As an enzyme associated with the electron transport chain, DHODH links mitochondrial bioenergetics, cell proliferation, ROS production, and apoptosis in certain cell types. DHODH depletion also resulted in increased ROS production, decreased membrane potential and cell growth retardation. Also, due to its role in DNA synthesis, inhibition of DHODH may provide a means to regulate transcriptional elongation.

===Mechanism===
In mammalian species, DHODH catalyzes the fourth step in de novo pyrimidine biosynthesis, which involves the ubiquinone-mediated oxidation of dihydroorotate to orotate and the reduction of FMN to dihydroflavin mononucleotide (FMNH2):

 (S)-dihydroorotate + O_{2} $\rightleftharpoons$ orotate + H_{2}O_{2}

4,5-Dihydroorotic acid
Orotic acid. Note the double bond in the ring.

The particular mechanism for the dehydrogenation of dihydroorotic acid by DHODH differs between the two classes of DHODH. Class 1 DHODHs follow a concerted mechanism, in which the two C–H bonds of dihydroorotic acid break in concert. Class 2 DHODHs follow a stepwise mechanism, in which the breaking of the C–H bonds precedes the equilibration of iminium into orotic acid.

== Inhibitors ==
- Brequinar
- Izumerogant
- Leflunomide
- Olorofim
- Orludodstat
- S416
- Teriflunomide
- Vidofludimus Calcium
- Tetflupyrolimet

==Clinical significance==

Brequinar, a potent and selective inhibitor of the enzyme dihydroorotate dehydrogenase, has been shown to inhibit completely vaccinia virus in human cells. The immunomodulatory drugs teriflunomide and leflunomide have been shown to inhibit DHODH. Human DHODH has two domains: an alpha/beta-barrel domain containing the active site and an alpha-helical domain that forms the opening of a tunnel leading to the active site. Leflunomide has been shown to bind in this tunnel. Leflunomide is being used for treatment of rheumatoid and psoriatic arthritis, as well as multiple sclerosis. Its immunosuppressive effects have been attributed to the depletion of the pyrimidine supply for T cells or to more complex interferon or interleukin-mediated pathways, but nonetheless require further research.

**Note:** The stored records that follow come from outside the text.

theorem execClockPllLol_law {W P : Nat} (s : State) (k : Nat) (hW : 0x10000000000000000000000000000000000000000000000000100000000000000000000000 &&& W = 0x10000000000000000000000000000000000000000000000000100000000000000000000000) (hP : 0x0 &&& P = 0x0) :
    OutLaw W P s (execClockPllLol k s) := by
  unfold execClockPllLol
  try dsimp only
  repeat' first
    | with_reducible assumption
    | with_reducible exact OutLaw.fault _
    | with_reducible refine OutLaw.ite (fun _ => ?_) (fun _ => ?_)
    | with_reducible refine OutLaw.next ?_
    | with_reducible exact Law.refl _ _ _
    | exact sub_trans rfl hW
    | exact sub_trans rfl hP
    | with_reducible refine Law.ite (fun _ => ?_) (fun _ => ?_)
    | with_reducible refine State.setFld_law ?_ _ _ ?_
    | with_reducible refine State.flagBit_law ?_ _ _ ?_
    | exact InMask.mk 92 hW rfl rfl (Reg.PIN_CLK_STATUS_has _)
    | exact InMask.mk 292 hW rfl rfl (Reg.PIN_CLK_FLAGS_has)
    | split
    | dsimp only [id]

theorem execClockRefLoss_law {W P : Nat} (s : State) (k : Nat) (hW : 0x10000000000000000000000000000000000000000000000000000000000000000000000000 &&& W = 0x10000000000000000000000000000000000000000000000000000000000000000000000000) (hP : 0x0 &&& P = 0x0) :
    OutLaw W P s (execClockRefLoss k s) := by
  unfold execClockRefLoss
  try dsimp only
  repeat' first
    | with_reducible assumption
    | with_reducible exact OutLaw.fault _
    | with_reducible refine OutLaw.ite (fun _ => ?_) (fun _ => ?_)
    | with_reducible refine OutLaw.next ?_
    | with_reducible exact Law.refl _ _ _
    | exact sub_trans rfl hW
    | exact sub_trans rfl hP
    | with_reducible refine Law.ite (fun _ => ?_) (fun _ => ?_)
    | with_reducible refine State.flagBit_law ?_ _ _ ?_
    | exact InMask.mk 292 hW rfl rfl (Reg.PIN_CLK_FLAGS_has)
    | split
    | dsimp only [id]

end Sys2Proof.Machine
end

Additionally, DHODH may play a role in retinoid N-(4-hydroxyphenyl)retinamide (4HPR)-mediated cancer suppression. Inhibition of DHODH activity with teriflunomide or expression with RNA interference resulted in reduced ROS generation in, and thus apoptosis of, transformed skin and prostate epithelial cells.

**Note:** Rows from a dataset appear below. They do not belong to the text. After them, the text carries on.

theorem execTwRead_law {W P : Nat} (s : State) (w : Nat) (table : BitVec 2) (hW : 0x180000000000000000000000000000000000000000000000000000000000203c000000000000000000000012 &&& W = 0x180000000000000000000000000000000000000000000000000000000000203c000000000000000000000012) (hP : 0x104084 &&& P = 0x104084) :
    OutLaw W P s (execTwRead w table s) := by
  unfold execTwRead
  try dsimp only
  repeat' first
    | with_reducible assumption
    | with_reducible exact OutLaw.fault _
    | with_reducible refine OutLaw.ite (fun _ => ?_) (fun _ => ?_)
    | with_reducible refine OutLaw.next ?_
    | with_reducible exact Law.refl _ _ _
    | exact sub_trans rfl hW
    | exact sub_trans rfl hP
    | with_reducible refine Law.ite (fun _ => ?_) (fun _ => ?_)
    | with_reducible refine State.twCmd_law ?_ _ _ _ _ _ ?_ ?_ ?_ ?_
    | exact InMask.mk 347 hW rfl rfl (Reg.ERR_STATUS_has_TW _)
    | exact InMask.mk 348 hW rfl rfl (Reg.ERR_OFS_has_TW _)
    | split
    | dsimp only [id]

theorem execTwRaw_law {W P : Nat} (s : State) (w : Nat) (table : BitVec 2) (hW : 0x180000000000000000000000000000000000000000000000000000000000203c000000000000000000000012 &&& W = 0x180000000000000000000000000000000000000000000000000000000000203c000000000000000000000012) (hP : 0x104084 &&& P = 0x104084) :
    OutLaw W P s (execTwRaw w table s) := by
  unfold execTwRaw
  try dsimp only
  repeat' first
    | with_reducible assumption
    | with_reducible exact OutLaw.fault _
    | with_reducible refine OutLaw.ite (fun _ => ?_) (fun _ => ?_)
    | with_reducible refine OutLaw.next ?_
    | with_reducible exact Law.refl _ _ _
    | exact sub_trans rfl hW
    | exact sub_trans rfl hP
    | with_reducible refine Law.ite (fun _ => ?_) (fun _ => ?_)
    | with_reducible refine State.twCmd_law ?_ _ _ _ _ _ ?_ ?_ ?_ ?_
    | exact InMask.mk 347 hW rfl rfl (Reg.ERR_STATUS_has_TW _)
    | exact InMask.mk 348 hW rfl rfl (Reg.ERR_OFS_has_TW _)
    | split
    | dsimp only [id]

theorem execTwFlush_law {W P : Nat} (s : State) (w : Nat) (table : BitVec 2) (hW : 0x180000000000000000000000000000000000000000000000000000000000203c000000000000000000000012 &&& W = 0x180000000000000000000000000000000000000000000000000000000000203c000000000000000000000012) (hP : 0x104084 &&& P = 0x104084) :
    OutLaw W P s (execTwFlush w table s) := by
  unfold execTwFlush
  try dsimp only
  repeat' first
    | with_reducible assumption
    | with_reducible exact OutLaw.fault _
    | with_reducible refine OutLaw.ite (fun _ => ?_) (fun _ => ?_)
    | with_reducible refine OutLaw.next ?_
    | with_reducible exact Law.refl _ _ _
    | exact sub_trans rfl hW
    | exact sub_trans rfl hP
    | with_reducible refine Law.ite (fun _ => ?_) (fun _ => ?_)
    | with_reducible refine State.twCmd_law ?_ _ _ _ _ _ ?_ ?_ ?_ ?_
    | exact InMask.mk 347 hW rfl rfl (Reg.ERR_STATUS_has_TW _)
    | exact InMask.mk 348 hW rfl rfl (Reg.ERR_OFS_has_TW _)
    | split
    | dsimp only [id]

theorem State.twDone_law {W P : Nat} {s0 s : State} (h : Law W P s0 s) (w : Nat) (p : TwPend) (hW : 0x3e000000000000000000000000000 &&& W = 0x3e000000000000000000000000000) (hP : 0x4000 &&& P = 0x4000) :
    Law W P s0 (State.twDone s w p) := by
  unfold State.twDone
  try dsimp only
  repeat' first
    | with_reducible assumption
    | with_reducible exact Law.refl _ _ _
    | exact sub_trans rfl hW
    | exact sub_trans rfl hP
    | with_reducible refine Law.ite (fun _ => ?_) (fun _ => ?_)
    | with_reducible refine State.setFld_law ?_ _ _ ?_
    | with_reducible refine State.wr_law ?_ _ _ ?_
    | with_reducible refine State.wrapAdd_law ?_ _ _ ?_
    | with_reducible refine State.setSlice_law ?_ _ _  ?_ ?_
    | exact InMask.mk 109 hW rfl rfl (Reg.TW_STATUS_has _)
    | exact InMask.mk 110 hW rfl rfl (Reg.TW_KEY_LO_has _)
    | exact InMask.mk 111 hW rfl rfl (Reg.TW_KEY_HI_has _)
    | exact InMask.mk 112 hW rfl rfl (Reg.TW_FDB_has _)
    | exact InMask.mk 113 hW rfl rfl (Reg.TW_DATA_has _ _)
    | with_reducible refine Law.foldl _ ?_ (fun _ _ _ => ?_)
    | with_reducible refine Law.foldl_fst _ ?_ (fun _ _ _ _ => ?_)
    | with_reducible refine Law.of_fst (by assumption) ?_
    | split
    | dsimp only [id]

theorem execTwCommandDone_law {W P : Nat} (s : State) (w : Nat) (hW : 0x3e000000000000000000000000000 &&& W = 0x3e000000000000000000000000000) (hP : 0x4000 &&& P = 0x4000) :
    OutLaw W P s (execTwCommandDone w s) := by
  unfold execTwCommandDone
  try dsimp only
  repeat' first
    | with_reducible assumption
    | with_reducible exact OutLaw.fault _
    | with_reducible refine OutLaw.ite (fun _ => ?_) (fun _ => ?_)
    | with_reducible refine OutLaw.next ?_
    | with_reducible exact Law.refl _ _ _
    | exact sub_trans rfl hW
    | exact sub_trans rfl hP
    | with_reducible refine Law.ite (fun _ => ?_) (fun _ => ?_)
    | with_reducible refine State.twDone_law ?_ _ _  ?_ ?_
    | with_reducible refine Law.of_fst (by assumption) ?_
    | split
    | dsimp only [id]

theorem State.fenceSet_law {W P : Nat} {s0 s : State} (h : Law W P s0 s) (a : Acc) (i : Nat) (ev rsv : Bool) (hE : InMask W (Reg.ERR_STATUS a.base)) (hO : InMask W (Reg.ERR_OFS a.base)) (hW : 0xc0000000000000000000000000012 &&& W = 0xc0000000000000000000000000012) (hP : 0x100004 &&& P = 0x100004) :
    Law W P s0 (State.fenceSet s a i ev rsv) := by
  unfold State.fenceSet
  try dsimp only
  repeat' first
    | with_reducible assumption
    | with_reducible exact Law.refl _ _ _
    | exact sub_trans rfl hW
    | exact sub_trans rfl hP
    | exact hE
    | exact hO
    | with_reducible refine State.setFld_law ?_ _ _ ?_
    | with_reducible refine State.guard_law ?_ _ _ _ ?_ ?_ (fun _ _ => ?_) ?_ ?_
    | exact InMask.mk 114 hW rfl rfl (Reg.SLC_FENCE_VER_has _)
    | exact InMask.mk 115 hW rfl rfl (Reg.SLC_FENCE_has _)
    | dsimp only [id]

theorem execFenceSet_law {W P : Nat} (s : State) (i : Nat) (ev : Bool) (hW : 0x600000000000000000000000000000000000000000000000000000000c0000000000000000000000000012 &&& W = 0x600000000000000000000000000000000000000000000000000000000c0000000000000000000000000012) (hP : 0x100004 &&& P = 0x100004) :
    OutLaw W P s (execFenceSet i ev s) := by
  unfold execFenceSet
  try dsimp only
  repeat' first
    | with_reducible assumption
    | with_reducible exact OutLaw.fault _
    | with_reducible refine OutLaw.ite (fun _ => ?_) (fun _ => ?_)
    | with_reducible refine OutLaw.next ?_
    | with_reducible exact Law.refl _ _ _
    | exact sub_trans rfl hW
    | exact sub_trans rfl hP
    | with_reducible refine Law.ite (fun _ => ?_) (fun _ => ?_)
    | with_reducible refine State.fenceSet_law ?_ _ _ _ _ ?_ ?_ ?_ ?_
    | exact InMask.mk 341 hW rfl rfl (Reg.ERR_STATUS_has_SLC _)
    | exact InMask.mk 342 hW rfl rfl (Reg.ERR_OFS_has_SLC _)
    | split
    | dsimp only [id]

end Sys2Proof.Machine
end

Mutations in this gene have been shown to cause Miller syndrome, also known as Genee-Wiedemann syndrome, Wildervanck-Smith syndrome or post-axial acrofacial dystosis.

==Herbicide usage==
The DHODH inhibitor Tetflupyrolimet (marketed as Dodhylex™ active) is a herbicide and marketed currently primarily for control of annual grass weeds in rice "Syngenta and FMC commercialize breakthrough technology that transforms grass control in rice". Current approvals and commercialization for this technology focus on the Asian rice market, with global registration underway.

The active represents a new herbicide mode of action (DHODH inhibition) that is the first broadly marketed MoA of its kind in roughly 30 years, offering an alternative for managing herbicide‑resistant grass weeds."FMC Corporation announces Dodhylex active as global trademark for novel grass herbicide". It is the only herbicide in the Herbicide Resistance Action Committee's (HRAC classification) Group 28.

Safety and selectivity
Selectivity between crop and non‑target organisms is achieved through a combination of factors including differences in plant versus animal DHODH binding sites, crop tolerance and safener strategies, formulation and application practices that limit non‑target exposure, and metabolism/clearance in non‑target species. "Syngenta and FMC commercialize breakthrough technology that transforms grass control in rice"

== Interactions ==

DHODH binds to its FMN cofactor in conjunction with ubiquinone to catalyze the oxidation of dihydroorotate to orotate.